[Collected data]

Segment Open

-- ==== Sys2Proof/Certificates/Slice0/Obligations.lean ====
section
/-! DEFINITION. The statements for the provers. Each docstring names the rule of spec/ it formalises, and, where a clause rests
on a choice of the model or on an inference that the spec marks as its own, the log entry or the spec's mark. `busResp` and
`events` are the model's own fields (logs 1, 2, 8): "nothing else changes" leaves the response of the access aside. Where a
statement gives the response OK to an access that R74 does not name, that response is the model's (log 16). -/

open Sys2Proof Sys2Proof.Machine

/-! ## Encoding (30_encoding.md) -/

/-- Decoding the word a command is encoded as gives the command back (R90 to R98). -/
def Obligations.DecodeOfEncode : Prop :=
  ∀ i : Instr, i.wf = true → decode (encode i) = i

/-- Decode and encode agree on every word: a word decodes to `i` exactly when the bits that R93 says `i` uses are those of
`encode i`; no other bit matters (R94). -/
def Obligations.DecodeIffUsedBitsMatch : Prop :=
  ∀ (i : Instr) (w : Word), decode w = i ↔ w &&& i.usedBits = encode i

/-- R97's decoder, row by row. -/
def Obligations.DecoderFollowsTable : Prop :=
  ∀ w : Word,
    (w.extractLsb' 0 4 = 0x0#4 → decode w = .nop)
    ∧ (w.extractLsb' 0 4 = 0x1#4 → decode w = .instantiate)
    ∧ (w.extractLsb' 0 4 = 0x2#4 → decode w = .reseed (w.getLsbD 9))
    ∧ (w.extractLsb' 0 4 = 0x3#4 → decode w = .generate (w.getLsbD 8) (w.getLsbD 9))
    ∧ (w.extractLsb' 0 4 = 0x4#4 → decode w = .uninstantiate)
    ∧ (w.extractLsb' 0 4 = 0x5#4 → decode w = .reserved5)
    ∧ (w.extractLsb' 0 4 = 0x6#4 → decode w = .reserved6)
    ∧ (w.extractLsb' 0 4 = 0x7#4 → decode w = .reserved7)
    ∧ (w.extractLsb' 0 4 = 0x8#4 → decode w = .reserved8)
    ∧ (w.extractLsb' 0 4 = 0x9#4 → decode w = .reserved9)
    ∧ (w.extractLsb' 0 4 = 0xA#4 → decode w = .reserved10)
    ∧ (w.extractLsb' 0 4 = 0xB#4 → decode w = .reserved11)
    ∧ (w.extractLsb' 0 4 = 0xC#4 → decode w = .reserved12)
    ∧ (w.extractLsb' 0 4 = 0xD#4 → decode w = .reserved13)
    ∧ (w.extractLsb' 0 4 = 0xE#4 → decode w = .reserved14)
    ∧ (w.extractLsb' 0 4 = 0xF#4 → decode w = .reserved15)

/-- Words of 95_test_vectors.md section 2.2 decode to the commands the table names. -/
def Obligations.SpecWordsDecode : Prop :=
  decode 0x00000300#32 = .nop ∧ decode 0x00000301#32 = .instantiate ∧ decode 0x00000102#32 = .reseed false
  ∧ decode 0x00000202#32 = .reseed true ∧ decode 0xFFFFFCF3#32 = .generate false false
  ∧ decode 0x00000213#32 = .generate false true ∧ decode 0x00000303#32 = .generate true true
  ∧ decode 0x00000004#32 = .uninstantiate ∧ decode 0x80000005#32 = .reserved5 ∧ decode 0x0000010F#32 = .reserved15

/-! ## Reset and configuration -/

/-- R66: the machine after reset. -/
def Obligations.ResetStateValues : Prop :=
  State.reset.atResetValues ∧ State.reset.irq = false
  ∧ ∀ r : Reg, readReg State.reset r = if r = .id then 0x44524247#32 else 0#32

/-- R270, R271: from any state, also while BUSY, a reset leaves the reset values; an entropy answer after it is ignored.
That these are events of one list, one a step, is the model's (log 1). -/
def Obligations.ResetFromAnyState : Prop :=
  ∀ (s : State) (e : ByteString) (rest : List Event), s.cfg.legal = true → e.length ≤ s.cfg.entMaxBytes →
    ∃ t : State,
      Host.Core.run Sys2Proof.core 3 { s with events := .reset true :: .reset false :: .entropy e :: rest } = .next t
      ∧ t.atResetValues ∧ t.rst = false ∧ t.cfg = s.cfg ∧ t.events = rest

/-- R270: while reset is asserted a bus access has no effect and a read returns 0. -/
def Obligations.AccessesWhileResetHeld : Prop :=
  ∀ (s : State) (a : BusAccess), s.rst = true → inSpace s.cfg a.addr = true →
    ∃ t, busAccess a s = .next t ∧ t = { s with busResp := t.busResp }
      ∧ ∀ addr w, a = .read addr w → ∃ er, t.busResp = some (.readResp er 0#32)

/-- R7 (which the spec marks as derived, and the 16-byte block as general knowledge): a configuration that breaks one of the
rule's conditions is refused. That the step is what refuses it, and that it refuses alike a configuration outside R6's ranges or
with a length of more than R13's 32 bits, is deduced (log 6). -/
def Obligations.IllegalConfigRefused : Prop :=
  ∀ s : State,
    (s.cfg.seedlen % 8 ≠ 0 ∨ s.cfg.seedlen < 8 ∨ 255 < ceilDiv s.cfg.seedlen (8 * s.cfg.hlen)
      ∨ (s.cfg.cIsTdea = true ∧ ¬(s.cfg.blen = 8 ∧ s.cfg.klen = 21))
      ∨ (s.cfg.cIsTdea = false ∧ s.cfg.blen ≠ 16) ∨ 32 < s.cfg.klen
      ∨ s.cfg.hlen = 0 ∨ s.cfg.mlen = 0 ∨ s.cfg.klen = 0 ∨ 1024 < s.cfg.maxStrBytes
      ∨ 2 ^ 32 ≤ s.cfg.seedlen ∨ 2 ^ 32 ≤ s.cfg.hlen ∨ 2 ^ 32 ≤ s.cfg.mlen ∨ 2 ^ 32 ≤ s.cfg.entMaxBytes) →
    step s = .refused .illegalConfig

Segment Closed

YOUR OBJECTIVE:
Lines containing the string "seedlen" in the entries above should be counted. State that number alone.

ANSWER SPACE:
2